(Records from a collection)
☆ ☆ ☆

/-- The most recently placed residual that waits: its place in the stack, or in the spill area. -/
def Qry.lastResidual (q : Qry) : Option (Bool × Nat × Nat) :=
  let st := (q.stack.findIdx? (·.residual)).map (fun i => (true, i, (nth q.stack i default).seq))
  let sp := (lastIdx (·.residual) q.spill).map (fun i => (false, i, (nth q.spill i default).seq))
  match st, sp with
  | some a, some b => if a.2.2 < b.2.2 then some b else some a
  | some a, none => some a
  | none, b => b

/-- A freed slot's residual spawned, if one waits. -/
def spawnResidual (cl k : Nat) : TM Bool := do
  let q := (← get).qry cl k
  match q.lastResidual with
  | none =>
    modify (fun s => s.modQry cl k (fun q => { q with owe := 0 }))
    return false
  | some (true, i, _) =>
    modify (fun s => s.modQry cl k (fun q => { q with stack := q.stack.eraseIdx i }))
    spawnItem cl k (nth q.stack i default)
  | some (false, i, _) =>
    let it ← unspill cl k i
    spawnItem cl k it
  modify (fun s => s.modQry cl k (fun q => { q with owe := q.owe - 1 }))
  return true

/-- An operation of a Terrier that may fail: what its failure does to the query stands instead of it, with the error records sent on
the way; while it cannot be served nothing changes. -/
def State.orFault (s : State) (cl k : Nat) (m : TM Unit) : State :=
  match m s with
  | .ok _ s => s
  | .error e u =>
    match qryErr cl k e (s.keepErrs u) with
    | .ok _ s => s
    | .error _ _ => s

/-- The residuals owed to freed slots spawned, as far as they go (R430); a Faulted query spawns them too (R438). -/
def spawnOwed (cl k : Nat) : Nat → State → State
  | 0, s => s
  | n + 1, s =>
    if (s.qry cl k).owe = 0 then s
    else
      match spawnResidual cl k s with
      | .ok true s => spawnOwed cl k n s
      | .ok false s => s
      | .error _ _ => s.orFault cl k (do let _ ← spawnResidual cl k)

/-- Every residual that is owed. -/
def State.spawnAll (s : State) (cl k : Nat) : State := spawnOwed cl k (s.qry cl k).owe s

/-- Items still to be placed, in turn; a residual that waits behind a freed slot is spawned once it is placed. -/
def placeTodo (cl k : Nat) : Nat → State → State
  | 0, s => s
  | n + 1, s =>
    let q := s.qry cl k
    match q.todo with
    | [] => s
    | it :: rest =>
      match placeItem cl k it s with
      | .ok true s => placeTodo cl k n ((s.modQry cl k (fun q => { q with todo := rest })).spawnAll cl k)
      | .ok false _ =>
        match qryFault cl k 3 q.addr s with
        | .ok _ s => s
        | .error _ _ => s
      | .error _ _ => s.orFault cl k (do let _ ← placeItem cl k it)

/-- Everything that is owed or to be placed. -/
def State.placeAll (s : State) (cl k : Nat) : State := placeTodo cl k (s.qry cl k).todo.length (s.spawnAll cl k)

/-- The handed-over items placed by rules 2 and 3, in turn, past what the engine still holds. -/
def placeHanded (cl k : Nat) : Nat → State → State
  | 0, s => s
  | n + 1, s =>
    let q := s.qry cl k
    match q.todo.findIdx? (·.hand) with
    | none => s
    | some i =>
      match storeItem cl k (nth q.todo i default) s with
      | .ok true s => placeHanded cl k n (s.modQry cl k (fun q => { q with todo := q.todo.eraseIdx i }))
      | .ok false _ => s
      | .error _ _ => s.orFault cl k (do let _ ← storeItem cl k (nth q.todo i default))
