-- ==== Sys2Proof/Machine/Ctl.lean ====
section
/-! DEFINITION. The control cores as RV64IMAC harts that run M-mode firmware from their own SRAM (spec/18_link.md R482). The services
that the manual gives them are events of the opcode table; the programs are the vendor's and come from outside the model (log entry
46). -/

namespace Sys2Proof.Machine

open Sys2Proof

/-- How an instruction of a control core ends early: a trap, or it waits and does not happen. -/
inductive CtlExit where
  | trap (cause : Nat) (tval : Word)
  | later
deriving DecidableEq, Repr

/-- A control core at work: its number, its hart, the machine. -/
structure CtlRun where
  n : Nat
  h : CtlHart
  s : State

/-- Steps of a control core. -/
abbrev CM := EStateM CtlExit CtlRun

/-- The hart updated. -/
def ctlMod (f : CtlHart → CtlHart) : CM Unit := modify (fun r => { r with h := f r.h })
/-- An illegal instruction. -/
def ctlIllegal {α : Type} (bits : IWord) : CM α := throw (.trap 2 (bits.setWidth 64))

/-- Bytes of a control core's own SRAM. -/
def ctlSram : Nat := 2 ^ 18

/-- A register of the hart; x0 reads 0. -/
def CtlHart.get (h : CtlHart) (r : Reg) : Word := if r = 0#5 then 0#64 else h.x.get 0#64 r.toNat
/-- The hart with a register written; a write of x0 is discarded. -/
def CtlHart.set (h : CtlHart) (r : Reg) (v : Word) : CtlHart := if r = 0#5 then h else { h with x := h.x.put r.toNat v }
/-- A register read. -/
def ctlX (r : Reg) : CM Word := return (← get).h.get r
/-- A register written. -/
def ctlSetX (r : Reg) (v : Word) : CM Unit := ctlMod (·.set r v)

/-! ### Accesses: its own SRAM below 2^18, and past it the physical addresses of spec/01_device.md R37 and R39 (the address of its SRAM
is DESIGN CHOICE, log entry 46) -/

/-- An engine's step for the control core: a failure is an access fault, poison a hardware error. -/
def ctlEng1 {α : Type} (cause : Nat) (va : Word) (m : EM α) : CM α := fun r =>
  match m r.s with
  | .ok a s => .ok a { r with s := s }
  | .error .later _ => .error .later r
  | .error (.poison _) s => .error (.trap 19 va) { r with s := s }
  | .error _ s => .error (.trap cause va) { r with s := s }

/-- Bytes loaded. -/
def ctlLoad (va : Word) (n : Nat) : CM (List Byte) := do
  let r ← get
  let a := va.toNat
  if a + n ≤ ctlSram then return r.h.sram.readN a n
  else if isReg a ∨ isReg (a + n - 1) then
    if n = 8 ∧ a % 8 = 0 then
      let s := r.s.answerReg a
      set { r with s := s }
      return leBytes 8 (s.hostData.headD 0#64).toNat
    else throw (.trap 5 va)
  else ctlEng1 5 va (physBytes a n)

/-- Bytes stored. -/
def ctlStore (va : Word) (bs : List Byte) : CM Unit := do
  let r ← get
  let a := va.toNat
  let n := bs.length
  if a + n ≤ ctlSram then ctlMod (fun h => { h with sram := h.sram.writeN a bs })
  else if isReg a ∨ isReg (a + n - 1) then
    if n = 8 ∧ a % 8 = 0 then
      match r.s.regWrite (.control r.n) a (w64 (leNat bs)) with
      | some s => set { r with s := s }
      | none => throw .later
    else throw (.trap 7 va)
  else ctlEng1 7 va (physWrite a bs [])

/-- An indivisible update of n bytes, aligned. -/
def ctlAtomic (va : Word) (n : Nat) (f : List Byte → List Byte) : CM (List Byte) := do
  let r ← get
  let a := va.toNat
  if a % n ≠ 0 ∨ isReg a then throw (.trap 7 va)
  else if a + n ≤ ctlSram then
    let old := r.h.sram.readN a n
    ctlMod (fun h => { h with sram := h.sram.writeN a (f old) })
    return old
  else
    ctlEng1 7 va (do
      let t ← physTarget a n
      let (old, p) ← eng (fun s => s.engAtomicAt ctlEng t n (fun v => some (leNat (f (leBytes n v)))))
      if p then throw (.poison none) else return leBytes n old)

/-! ### Machine-mode registers (standard; PRESUMED, log entry 46) -/

/-- The CSRs that software of the hart reads, each with the bits that a write changes and the bits that always read 1. -/
def ctlCsr (n : Nat) (k : Nat) : Option (Word × Word) :=
  match k with
  | 0x300 => some (0x88#64, 0x1800#64)                     -- mstatus: MIE, MPIE; MPP reads M
  | 0x301 => some (0#64, 0x8000000000001105#64)            -- misa: RV64IMAC
  | 0x304 => some (0x888#64, 0#64)                         -- mie
  | 0x305 => some (0xFFFFFFFFFFFFFFFC#64, 0#64)            -- mtvec, direct
  | 0x340 | 0x342 | 0x343 => some (0xFFFFFFFFFFFFFFFF#64, 0#64)  -- mscratch, mcause, mtval
  | 0x341 => some (0xFFFFFFFFFFFFFFFE#64, 0#64)            -- mepc
  | 0x344 | 0xF11 | 0xF12 | 0xF13 => some (0#64, 0#64)     -- mip, mvendorid, marchid, mimpid
  | 0xF14 => some (0#64, w64 n)                            -- mhartid
  | _ => none

/-- A CSR of the hart as it reads. -/
def CtlHart.csrGet (h : CtlHart) (k : Nat) (ones : Word) : Word := h.csr.get 0#64 k ||| ones

/-- A CSR instruction: the old value to rd, the new one written where it writes. -/
def ctlCsrOp (bits : IWord) (op : CsrOp) (rd : Reg) (src : Word) (writes : Bool) (csr : BitVec 12) : CM Unit := do
  let r ← get
  match ctlCsr r.n csr.toNat with
  | none => ctlIllegal bits
  | some (mask, ones) =>
    if writes ∧ csr.extractLsb' 10 2 = 3#2 then ctlIllegal bits
    else
      let old := r.h.csrGet csr.toNat ones
      let v := match op with
        | .rw => src
        | .rs => old ||| src
        | .rc => old &&& ~~~src
      if writes then ctlMod (fun h => { h with csr := h.csr.put csr.toNat (v &&& mask) }) else pure ()
      ctlSetX rd old

/-- A trap taken: mepc, mcause, mtval, MPIE from MIE, MIE 0, and on at mtvec. -/
def CtlHart.trap (h : CtlHart) (cause : Nat) (tval : Word) : CtlHart :=
  let ms := h.csr.get 0#64 0x300
  { h with
    pc := h.csr.get 0#64 0x305
    resv := none
    csr := (((h.csr.put 0x341 h.pc).put 0x342 (w64 cause)).put 0x343 tval).put 0x300 (wputb (wputb ms 7 (wbit ms 3)) 3 false) }

/-- mret: MIE from MPIE, MPIE 1, on at mepc. -/
def CtlHart.mret (h : CtlHart) : CtlHart :=
  let ms := h.csr.get 0#64 0x300
  { h with pc := h.csr.get 0#64 0x341, csr := h.csr.put 0x300 (wputb (wputb ms 3 (wbit ms 7)) 7 true) }

/-! ### Instructions of RV64IMAC -/

/-- Register instructions of I and M. -/
def aluBase : AluOp → Bool
  | .add | .sub | .sll | .slt | .sltu | .xor | .srl | .sra | .or | .and
  | .mul | .mulh | .mulhsu | .mulhu | .div | .divu | .rem | .remu
  | .addw | .subw | .sllw | .srlw | .sraw | .mulw | .divw | .divuw | .remw | .remuw => true
  | _ => false

/-- Immediate shifts of I. -/
def shBase : ShOp → Bool
  | .slli | .srli | .srai | .slliw | .srliw | .sraiw => true
  | _ => false

/-- A compressed word of Zcb, which C does not hold. -/
def zcb (bits : IWord) : Bool :=
  let q := (bits.extractLsb' 0 2).toNat
  let f3 := (bits.extractLsb' 13 3).toNat
  (q == 0 && f3 == 4) || (q == 1 && f3 == 4 && (bits.extractLsb' 10 3) == 7#3 && (bits.extractLsb' 6 1) == 1#1)

/-- The next pc set. -/
def ctlPc (v : Word) : CM Unit := ctlMod (fun h => { h with pc := v })

/-- A jump: rd takes the address past the instruction. -/
def ctlJump (rd : Reg) (next target : Word) : CM Unit := do
  ctlSetX rd next
  ctlPc target

/-- An integer instruction; pc is that of the instruction, whose length the hart's pc has already passed. -/
def ctlScalar (bits : IWord) (pc : Word) (op : ScalarOp) : CM Unit := do
  let next := (← get).h.pc
  match op with
  | .lui rd imm => ctlSetX rd (upperImm imm)
  | .auipc rd imm => ctlSetX rd (pc + upperImm imm)
  | .jal rd imm => ctlJump rd next (pc + jalOff imm)
  | .jalr rd rs1 imm => ctlJump rd next (wputb (effAddr (← ctlX rs1) imm) 0 false)
  | .branch k rs1 rs2 imm => if brFn k (← ctlX rs1) (← ctlX rs2) then ctlPc (pc + brOff imm) else pure ()
  | .imm k rd rs1 imm => ctlSetX rd (immFn k (← ctlX rs1) imm)
  | .sh k rd rs1 amt => if shBase k then ctlSetX rd (shFn k (← ctlX rs1) amt) else ctlIllegal bits
  | .alu k rd rs1 rs2 => if aluBase k then ctlSetX rd (aluFn k (← ctlX rs1) (← ctlX rs2)) else ctlIllegal bits
  | .ecall => throw (.trap 11 0#64)
  | .ebreak => throw (.trap 3 pc)
  | .wfi => pure ()
  | .csrRead op _ rd csr => ctlCsrOp bits op rd 0#64 false csr
  | _ => ctlIllegal bits

/-- LR, SC and the AMOs; a reservation is held on a place of the hart's own SRAM alone. -/
def ctlAmo (op : AmoOp) (n : Nat) (rd rs1 rs2 : Reg) : CM Unit := do
  let va ← ctlX rs1
  let v ← ctlX rs2
  let a := va.toNat
  let own := decide (a % n = 0 ∧ a + n ≤ ctlSram)
  match op with
  | .lr =>
    if own then
      ctlSetX rd (regOf n (← ctlLoad va n))
      ctlMod (fun h => { h with resv := some a })
    else throw (.trap 5 va)
  | .sc =>
    if own then
      let held := (← get).h.resv == some a
      if held then ctlStore va (leBytes n v.toNat) else pure ()
      ctlMod (fun h => { h with resv := none })
      ctlSetX rd (b2w (!held))
    else throw (.trap 7 va)
  | op =>
    let old ← ctlAtomic va n (amoBytes op n v)
    ctlSetX rd (regOf n old)

/-- An instruction of a control core; one of another extension is illegal. -/
def ctlInstr (bits : IWord) (pc : Word) (i : Instr) : CM Unit := do
  match i with
  | .standardScalarInstruction op => ctlScalar bits pc op
  | .scalarLoad k rd rs1 imm =>
    let (n, sg, fmt) := loadShape k
    if fmt.isSome then ctlIllegal bits
    else
      let v := leNat (← ctlLoad (effAddr (← ctlX rs1) imm) n)
      ctlSetX rd (if sg then sextW v (8 * n) else w64 v)
  | .scalarStore k rs1 rs2 imm =>
    let (n, fp) := storeShape k
    if fp then ctlIllegal bits
    else
      let va := effAddr (← ctlX rs1) imm
      ctlStore va (leBytes n (← ctlX rs2).toNat)
  | .atomicAmo op wd _ _ rd rs1 rs2 => ctlAmo op (amoWidth wd) rd rs1 rs2
  | .fence _ _ _ _ _ | .fenceTso _ _ => pure ()
  | .registerWrite (.csr op immForm rd src csr) =>
    let v ← if immForm then pure (src.setWidth 64) else ctlX src
    ctlCsrOp bits op rd v true csr
  | .xret .mret => ctlMod (·.mret)
  | _ => ctlIllegal bits

/-- The instruction at the pc, in the hart's own SRAM: fetched, decoded, executed. -/
def ctlIssue : CM Unit := do
  let pc := (← get).h.pc
  let lo ← ctlFetch pc
  let bs ← if lengthOf (lo.headD 0#8) = 2 then pure lo else do
    let hi ← ctlFetch (pc + 2#64)
    pure (lo ++ hi)
  let bits : IWord := BitVec.ofNat 32 (leNat bs)
  match decode bs with
  | .ok (i, _) =>
    if bs.length = 2 ∧ zcb bits then ctlIllegal bits
    else
      ctlPc (pc + w64 bs.length)
      ctlInstr bits pc i
  | .error _ => ctlIllegal bits
where
  /-- Two bytes of its SRAM; elsewhere the fetch faults. -/
  ctlFetch (va : Word) : CM (List Byte) := do
    if va.toNat + 2 ≤ ctlSram then return (← get).h.sram.readN va.toNat 2 else throw (.trap 1 va)

/-- The hart of a control core. -/
def State.ctlHart (s : State) (n : Nat) : CtlHart := s.ctl.get {} n

/-- A turn of a control core: one instruction, or the trap that takes its place; one that waits has not happened. -/
def State.ctlTurn (s : State) (n : Nat) : State :=
  if 8 ≤ n then s
  else
    let h := s.ctlHart n
    match ctlIssue { n := n, h := h, s := s } with
    | .ok _ r => { r.s with ctl := r.s.ctl.put n r.h }
    | .error (.trap c v) r => { r.s with ctl := r.s.ctl.put n ({ r.h with pc := h.pc }.trap c v) }
    | .error .later _ => s

end Sys2Proof.Machine
end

☆ ☆ ☆

### TRY IT
The answer must be every line from the records above that contains the word "BitVec", copied in full.

### ANSWER TO THIS EXERCISE
def ctlCsrOp (bits : IWord) (op : CsrOp) (rd : Reg) (src : Word) (writes : Bool) (csr : BitVec 12) : CM Unit := do
  let bits : IWord := BitVec.ofNat 32 (leNat bs)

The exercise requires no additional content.